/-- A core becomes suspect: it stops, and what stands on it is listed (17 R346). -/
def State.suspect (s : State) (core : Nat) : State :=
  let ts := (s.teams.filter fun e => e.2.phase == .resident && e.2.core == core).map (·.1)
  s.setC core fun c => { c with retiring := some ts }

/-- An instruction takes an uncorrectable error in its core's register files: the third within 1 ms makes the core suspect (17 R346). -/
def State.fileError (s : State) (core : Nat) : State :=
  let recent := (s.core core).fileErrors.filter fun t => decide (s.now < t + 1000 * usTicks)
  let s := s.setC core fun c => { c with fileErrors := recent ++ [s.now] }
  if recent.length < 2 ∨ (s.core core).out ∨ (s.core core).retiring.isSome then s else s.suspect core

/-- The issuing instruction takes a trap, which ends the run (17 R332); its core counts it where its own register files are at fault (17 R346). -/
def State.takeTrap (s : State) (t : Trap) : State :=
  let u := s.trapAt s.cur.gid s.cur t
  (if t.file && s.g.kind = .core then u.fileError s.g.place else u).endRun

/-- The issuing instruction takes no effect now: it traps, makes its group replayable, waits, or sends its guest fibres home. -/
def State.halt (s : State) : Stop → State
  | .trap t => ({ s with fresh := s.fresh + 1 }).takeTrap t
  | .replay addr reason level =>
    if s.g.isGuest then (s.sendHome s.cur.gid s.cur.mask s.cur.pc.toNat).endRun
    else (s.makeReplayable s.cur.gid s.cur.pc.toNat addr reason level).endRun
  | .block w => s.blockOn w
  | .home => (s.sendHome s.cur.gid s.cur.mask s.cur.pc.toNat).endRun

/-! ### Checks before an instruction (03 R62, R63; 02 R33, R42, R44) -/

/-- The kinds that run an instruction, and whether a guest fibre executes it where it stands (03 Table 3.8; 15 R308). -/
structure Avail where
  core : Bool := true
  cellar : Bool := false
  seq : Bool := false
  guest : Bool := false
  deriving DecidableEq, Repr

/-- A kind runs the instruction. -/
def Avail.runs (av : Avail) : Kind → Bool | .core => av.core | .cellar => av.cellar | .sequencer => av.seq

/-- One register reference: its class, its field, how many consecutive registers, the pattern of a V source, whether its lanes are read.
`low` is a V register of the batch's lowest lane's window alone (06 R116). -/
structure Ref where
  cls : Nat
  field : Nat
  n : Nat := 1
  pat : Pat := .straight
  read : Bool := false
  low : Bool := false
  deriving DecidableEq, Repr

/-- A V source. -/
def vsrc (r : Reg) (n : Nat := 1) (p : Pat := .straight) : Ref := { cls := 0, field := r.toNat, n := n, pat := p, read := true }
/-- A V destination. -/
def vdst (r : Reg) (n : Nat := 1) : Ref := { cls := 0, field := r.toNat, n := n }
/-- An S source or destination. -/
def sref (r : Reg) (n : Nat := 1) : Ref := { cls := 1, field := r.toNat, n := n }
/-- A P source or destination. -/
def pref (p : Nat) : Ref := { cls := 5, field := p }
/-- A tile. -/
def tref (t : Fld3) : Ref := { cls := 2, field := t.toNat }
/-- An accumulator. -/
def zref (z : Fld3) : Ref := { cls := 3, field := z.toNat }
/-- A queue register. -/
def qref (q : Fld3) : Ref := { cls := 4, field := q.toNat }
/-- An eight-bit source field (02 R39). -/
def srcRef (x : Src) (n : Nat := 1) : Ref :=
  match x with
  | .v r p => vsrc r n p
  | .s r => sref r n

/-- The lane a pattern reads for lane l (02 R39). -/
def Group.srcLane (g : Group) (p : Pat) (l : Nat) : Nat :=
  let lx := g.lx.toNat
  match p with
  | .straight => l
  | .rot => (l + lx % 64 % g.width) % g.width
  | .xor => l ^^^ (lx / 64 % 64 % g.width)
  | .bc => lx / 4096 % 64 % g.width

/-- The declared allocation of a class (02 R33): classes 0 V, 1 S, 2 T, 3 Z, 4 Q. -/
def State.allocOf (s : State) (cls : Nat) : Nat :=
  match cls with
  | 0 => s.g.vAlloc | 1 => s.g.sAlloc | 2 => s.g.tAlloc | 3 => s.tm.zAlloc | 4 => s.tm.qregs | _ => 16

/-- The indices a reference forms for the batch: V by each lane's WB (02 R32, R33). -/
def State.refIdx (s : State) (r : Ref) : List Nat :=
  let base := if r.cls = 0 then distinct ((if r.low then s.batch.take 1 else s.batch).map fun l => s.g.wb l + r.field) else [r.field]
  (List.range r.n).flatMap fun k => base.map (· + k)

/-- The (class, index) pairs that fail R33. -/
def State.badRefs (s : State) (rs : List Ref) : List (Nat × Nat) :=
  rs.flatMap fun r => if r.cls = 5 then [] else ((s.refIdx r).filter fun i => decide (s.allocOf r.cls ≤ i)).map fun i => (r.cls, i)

▬▬▬▬▬▬▬▬▬▬

Look back at the entries above and repeat, unchanged, every line from the line holding "def State.takeTrap (s" through the line holding "reason level =>".

def State.takeTrap (s : State) (t : Trap) : State :=
  let u := s.trapAt s.cur.gid s.cur t
  (if t.file && s.g.kind = .core then u.fileError s.g.place else u).endRun

/-- The issuing instruction takes no effect now: it traps, makes its group replayable, waits, or sends its guest fibres home. -/
def State.halt (s : State) : Stop → State
  | .trap t => ({ s with fresh := s.fresh + 1 }).takeTrap t
  | .replay addr reason level =>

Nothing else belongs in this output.